Éstos y otros tales fueron los temas de conversación, interrumpida a menudo para decir, por ejemplo, Madruga a Sama, que estaba enfrente de él: «atraca esos abarrotes», señalando unas aceitunas que deseaba; o Ligo a Andresillo: «pica esa bomba, motil», para que le escanciara el vino de una botella en la copa que le presentaba; y así por el estilo.
Hacia los postres se habló un poco, casi en serio, de los propósitos del capitán con respecto a la carrera de su hijo. Ya iba siendo éste muy grandullón, y deseaba su padre que se matriculara en náutica en pasando un año, para que hiciera a su lado todas las prácticas, antes que él se cansara de navegar, o le recogiera el mismo Dios la patente, dándole sepultura en el «campón de las merluzas»; con lo que a la pobre madre, cuya cruz más pesada era pensar incesantemente en ese mismo riesgo mientras su marido andaba navegando, se le oprimió el corazón. No podía resignarse, sin protesta, a que su hijo siguiera la carrera azarosa de su padre.
Viendo Bitadura que por aquel lado se enturbiaba el horizonte, torció el rumbo de la conversación; y con esto y con haberse acabado los postres y con aparecer en la mesa la ginebra y el marrasquino y los avíos de hacer café, como se hacía allí, a taza de polvo por barba, colado con agua hirviendo por manga de franela; y con retirarse Andrea y su hijo con sus correspondientes raciones en una bandeja, «para no estorbar a nadie», quedáronse los marinos mejor que querían.
Una hora después, Madruga bailaba el Cucuyé con Ligo; y, un poco más tarde, a instancias del anfitrión, su piloto, provisto de un cuchillo y una servilleta retorcida, cantaba y representaba el Sama-la-culé... (precisamente por representar esto tan a la perfección, se le había puesto el mote que llevaba), haciéndole el coro y ayudándole en la escena todos los demás...
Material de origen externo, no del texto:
-- ==== Sys2Proof/Tests/Slice0.lean ====
section
/-! SUPPORT. Witnesses that the hypotheses of the statements can be met together, well-formedness checks that refuse, words laid out by hand, and single steps with results worked out from the rules. -/
namespace Sys2Proof.Tests

/-! Elaborated one after another: many theorems at once need more threads than the check allows. -/
set_option Elab.async false

open Machine

/-! Small states. -/

/-- A job of one region that runs. -/
def job7 : Job :=
  { id := 7, session := 1, keySlot := 0, img := [], pos := 0, regions := 1, rootIdent := 0, root := true, t0 := some 0, begun := true, epoch := 0, sTick := 0, kSteps := 0, kSrc := 0,
    checks := 0, selfSteps := 0, faulted := false, cause := none, faultDue := none, fired := [], staged := [], applied := [], chg := none, nextInst := [], homePorts := [], beats := [],
    events := [], lostEvents := 0, kOf := [], doneAt := [], slack := none, ran := 0, ended := 0, pool := none, allocs := [], reports := [], allocDue := [] }
/-- Cell 0, a lead cell, runs a program of eight instructions. -/
def cellOn : Cell := { Cell.reset with seq := { Seq.reset with state := 1, imgLen := 64 } }
/-- Region 0 runs the job. -/
def rgnOn : Region := { Region.reset with state := 5, scrubPending := false, owner := some 7, ident := 0 }
/-- The hub runs. -/
def hubOn : Hub := { Hub.reset with clk := { Clk.reset with hubReady := true, stage := .ready, pclk := true, refOk := true, sclkOk := true, pwrEn := true, bulk := true } }
/-- A state with one cell that runs. -/
def st (c : Cell) : State := { State.reset with cells := [(0, c)], regions := [(0, rgnOn)], jobs := [job7], hub := hubOn }
/-- Cell 0 of block 0 of region 0. -/
def c0 : CellId := ⟨0, 0, 0⟩
/-- P0 without negation. -/
def always : Pred := ⟨0, false⟩
/-- The cell with a sequencer changed. -/
def onSeq (f : Seq → Seq) : Cell := { cellOn with seq := f cellOn.seq }

/-- Every instruction that the first stage accepts is ready on a cell that runs. -/
theorem st_ready (op : CellOp) (h : stage1 op = true) (h2 : cellOn.seq.pends op = false) : Ready (st cellOn) 0 always op :=
  ⟨⟨by decide, rfl, by decide, h⟩, by decide, h2⟩
/-- And sound, if its formats and operands are. -/
theorem st_sound (op : CellOp) (seen : List MarginObs) (h : stage1 op = true) (h2 : cellOn.seq.pends op = false) (h3 : formatBad op = false)
    (h4 : rangeBad true 0 (some job7) cellOn (mkQI cellOn always op seen) = false) : Sound (st cellOn) 0 always op seen :=
  ⟨st_ready op h h2, h3, h4⟩
/-! Witnesses: states and operands that meet the hypotheses of each statement, clause by clause. -/

theorem witness_EmptyQueueCountsTick : (st cellOn).pending = [] ∧ (st cellOn).hub.clk.hubReady = true ∧ (st cellOn).hub.mail.waiting = [] := ⟨rfl, rfl, rfl⟩

theorem witness_ScalarInstructionsWriteTheirResult :
    Ready (st cellOn) 0 always (.li 15 0xFFFFFFFF) ∧ Ready (st cellOn) 0 always (.alu .add 0 15 15) ∧ Ready (st cellOn) 0 always (.addi 0 15 0x800000)
      ∧ Ready (st cellOn) 0 always (.alu .sub 1 1 1) ∧ Ready (st cellOn) 0 always (.alu .and 2 1 0) ∧ Ready (st cellOn) 0 always (.alu .or 2 1 0)
      ∧ Ready (st cellOn) 0 always (.shift false ⟨1, 2, 3, true, false, 31⟩) ∧ Ready (st cellOn) 0 always (.shift true ⟨1, 2, 3, false, true, 0⟩)
      ∧ Ready (st cellOn) 0 always (.cmp ⟨0, 1, 2, true, 5, 0x800000⟩) ∧ Ready (st cellOn) 0 always .nop :=
  ⟨st_ready _ rfl rfl, st_ready _ rfl rfl, st_ready _ rfl rfl, st_ready _ rfl rfl, st_ready _ rfl rfl, st_ready _ rfl rfl, st_ready _ rfl rfl, st_ready _ rfl rfl,
   st_ready _ rfl rfl, st_ready _ rfl rfl⟩

/-- An open loop of L1 that ends at instruction 0. -/
def inLoop : State := st (onSeq fun q => { q with loops := [⟨false, 0, 0⟩, ⟨true, 0, 0⟩, ⟨false, 0, 0⟩, ⟨false, 0, 0⟩] })
theorem witness_LoopsAndBranches :
    (Sound (st cellOn) 0 always (.loop ⟨1, false, 0, 7, 1⟩) [] ∧ ((st cellOn).cell 0).seq.loops.getD 1 ⟨false, 0, 0⟩ = ⟨false, 0, 0⟩ ∧ 0 + 8 * 7 + 8 < 0x20000)
      ∧ (Ready inLoop 0 always (.endloop 1) ∧ (inLoop.cell 0).seq.loops.getD 1 ⟨false, 0, 0⟩ = ⟨true, 0, 0⟩)
      ∧ Ready (st cellOn) 0 always (.br 16383) ∧ (0 : Int) + 8 * (16383#15).toInt < 0x20000 ∧ Ready (st cellOn) 0 always (.brp 3) ∧ ((st cellOn).cell 0).seq.reg 3 = 0
      ∧ ((st cellOn).cell 0).seq.loops.length = 4
      ∧ (Sound inLoop 0 always (.loop ⟨1, false, 0, 7, 1⟩) [] ∧ ((inLoop.cell 0).seq.loops.getD 1 ⟨false, 0, 0⟩).opened = true)
      ∧ Ready inLoop 0 always (.endloop 0) ∧ ((inLoop.cell 0).seq.loops.getD 0 ⟨false, 0, 0⟩).opened = false := by
  refine ⟨⟨st_sound _ _ rfl rfl rfl rfl, rfl, by decide⟩, ⟨⟨⟨by decide, rfl, by decide, rfl⟩, by decide, rfl⟩, rfl⟩, st_ready _ rfl rfl, by decide, st_ready _ rfl rfl, rfl, rfl,
    ⟨⟨⟨⟨by decide, rfl, by decide, rfl⟩, by decide, rfl⟩, rfl, by decide⟩, rfl⟩, ⟨⟨by decide, rfl, by decide, rfl⟩, by decide, rfl⟩, rfl⟩

theorem witness_FalsePredicateSkips : Arrives (st cellOn) 0 .swatch ∧ ((st cellOn).cell 0).seq.holds ⟨7, false⟩ = false := ⟨(st_ready .swatch rfl rfl).toArrives, rfl⟩

/-- A0 is pending. -/
def pendA : State := st (onSeq fun q => { q with pendingA := 1 })
/-- The accumulator queue holds four instructions. -/
def fullAcc : State := let i := mkQI cellOn always .apromo []; st { cellOn with units := { cellOn.units with accQ := [i, i, i, i] } }
theorem witness_DispatchWaitsOrStops :
    (Arrives pendA 0 (.addi 1 0 0) ∧ (pendA.cell 0).seq.holds always = true ∧ (pendA.cell 0).seq.mutes (.addi 1 0 0) = false ∧ (0 : AReg) ∈ regsOf (.addi 1 0 0)
        ∧ (pendA.cell 0).seq.pendingA.getLsbD 0 = true)
      ∧ (Sound fullAcc 0 always .apromo [] ∧ unitOf .apromo = some .acc ∧ 4 ≤ ((fullAcc.cell 0).units.queue .acc).length)
      ∧ ((st (onSeq fun q => { q with wait := some .epoch })).cell 0).seq.wait = some .epoch
      ∧ ((st (onSeq fun q => { q with held := some ⟨always, .nop, [], false⟩ })).cell 0).seq.held = some ⟨always, .nop, [], false⟩
      ∧ (decodeCell 0x7000000000000000 = none ∧ (st cellOn).mayDispatch 0 = true ∧ ((st cellOn).cell 0).seq.held = none ∧ (st cellOn).fetchStop 0 = none)
      ∧ (((st cellOn).cell 0).seq.running = true ∧ ((st cellOn).rgn 0).assigned = true ∧ wantedLine ((st cellOn).cell 0).seq = some 0 ∧ ((st cellOn).blk 0).istoreErrs = []) := by
  refine ⟨⟨⟨by decide, rfl, by decide, rfl⟩, rfl, rfl, by decide, rfl⟩,
    ⟨⟨⟨⟨by decide, rfl, by decide, rfl⟩, by decide, rfl⟩, rfl, by decide⟩, rfl, by decide⟩, rfl, rfl, ⟨by decide, by decide, rfl, by decide⟩, ⟨by decide, by decide, by decide, rfl⟩⟩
Y en éstas y en otras tales, hasta la hora de irse a correr un largo a la Alameda de Becedo.
¡Y aquellos niños grandes eran los hombres que sabían conducir un barco a todos los puertos del mundo, y, con una plegaria ferviente y una promesa a la Virgen, afrontar cien veces la muerte, con faz serena y corazón impávido en medio del furor de las tempestades!
¿Ha cantado jamás la poesía cosa más grande y más épica que aquellas pequeñeces?